Needed from the data below: all lines that contain the word "nothing".

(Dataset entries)
┄┄┄┄┄┄┄┄┄┄┄┄┄┄┄┄┄┄┄┄

-- ==== Sys2Proof/Config.lean ====
section
/-! DEFINITION. The parameters of the block (R5, and the opcode table R91 makes a configuration field), their
legal ranges, their defaults, and the free values: what an unwritten memory cell holds (R282). -/

namespace Sys2Proof

/-- The opcode bytes of the ten commands. R91: "The values below are this spec's defaults; a model takes the table
as a configuration field." -/
structure OpcodeTable where
  reset            : Byte
  run              : Byte
  identify         : Byte
  queryMetadata    : Byte
  setClockDivisor  : Byte
  setSampleCounts  : Byte
  setFlags         : Byte
  setTriggerMask   : Byte
  setTriggerValue  : Byte
  setTriggerConfig : Byte
deriving DecidableEq, Repr

/-- The opcodes of the one-byte commands (format C1, R90). -/
def OpcodeTable.c1 (t : OpcodeTable) : List Byte := [t.reset, t.run, t.identify, t.queryMetadata]

/-- The opcodes of the five-byte commands (format C5, R90). -/
def OpcodeTable.c5 (t : OpcodeTable) : List Byte :=
  [t.setClockDivisor, t.setSampleCounts, t.setFlags, t.setTriggerMask, t.setTriggerValue, t.setTriggerConfig]

/-- The defaults of R91. -/
def OpcodeTable.standard : OpcodeTable where
  reset            := 0x00#8
  run              := 0x01#8
  identify         := 0x02#8
  queryMetadata    := 0x04#8
  setClockDivisor  := 0x80#8
  setSampleCounts  := 0x81#8
  setFlags         := 0x82#8
  setTriggerMask   := 0xC0#8
  setTriggerValue  := 0xC1#8
  setTriggerConfig := 0xC2#8

/-- A table fits the frame shapes when bit 7 of every opcode tells its format (R90), and is unambiguous when no
opcode stands twice. -/
def OpcodeTable.legal (t : OpcodeTable) : Bool :=
  t.c1.all (fun b => !b.getLsbD 7) && t.c5.all (fun b => b.getLsbD 7) && decide (t.c1 ++ t.c5).Nodup

/-- The parameters of R5 that R5 leaves to the implementation, and the opcode table of R91. They are fixed for one
machine: no step changes them. -/
structure Params where
  /-- `LMAX`, the largest literal length of one `MatchRun`, 2..8 -/
  lmax : Nat
  /-- `B`, the slots in each stage's instruction memory, 1..63 -/
  budget : Nat
  /-- `CAP_BYTES`, the capacity of the sample store in bytes, at least 2 -/
  capBytes : Nat
  /-- the command opcodes -/
  opcodes : OpcodeTable
deriving DecidableEq, Repr

/-- The defaults of R5 and R91. -/
def Params.standard : Params where
  lmax := 8
  budget := 32
  capBytes := 204800
  opcodes := OpcodeTable.standard

/-- The ranges R5 states, and a usable opcode table. -/
def Params.legal (P : Params) : Bool :=
  decide (2 ≤ P.lmax) && decide (P.lmax ≤ 8) && decide (1 ≤ P.budget) && decide (P.budget ≤ 63) &&
  decide (2 ≤ P.capBytes) && P.opcodes.legal

/-- `CAP_NIBBLES` = 2 × `CAP_BYTES` (R5). -/
def Params.capNibbles (P : Params) : Nat := 2 * P.capBytes

/-- FREE VALUE: what slot `a` of instruction memory `k` holds when nothing has been written there since the last
power-on reset or `Discard()`; the first argument numbers those erasures (R282, "a model must not assume zero").
Log entry 3. -/
opaque Config.unwrittenSlot : Nat → Nat → Nat → Byte

/-- FREE VALUE: what nibble `q` of the sample store holds when nothing has been written there since the last
power-on reset or `Discard()`; the first argument numbers those erasures (R282). Log entry 3. -/
opaque Config.unwrittenNibble : Nat → Nat → Nibble

/-- FREE VALUE: what a subtraction `a` - `b` on natural numbers gives where `b` > `a`. R8: "All arithmetic is on natural
numbers", so the spec states no result there. Only states that no run reaches meet it. Log entry 9. -/
opaque Config.undefinedDifference : Nat → Nat → Nat

end Sys2Proof
end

┄┄┄┄┄┄┄┄┄┄┄┄┄┄┄┄┄┄┄┄

## Response to this task
/-- FREE VALUE: what slot `a` of instruction memory `k` holds when nothing has been written there since the last
/-- FREE VALUE: what nibble `q` of the sample store holds when nothing has been written there since the last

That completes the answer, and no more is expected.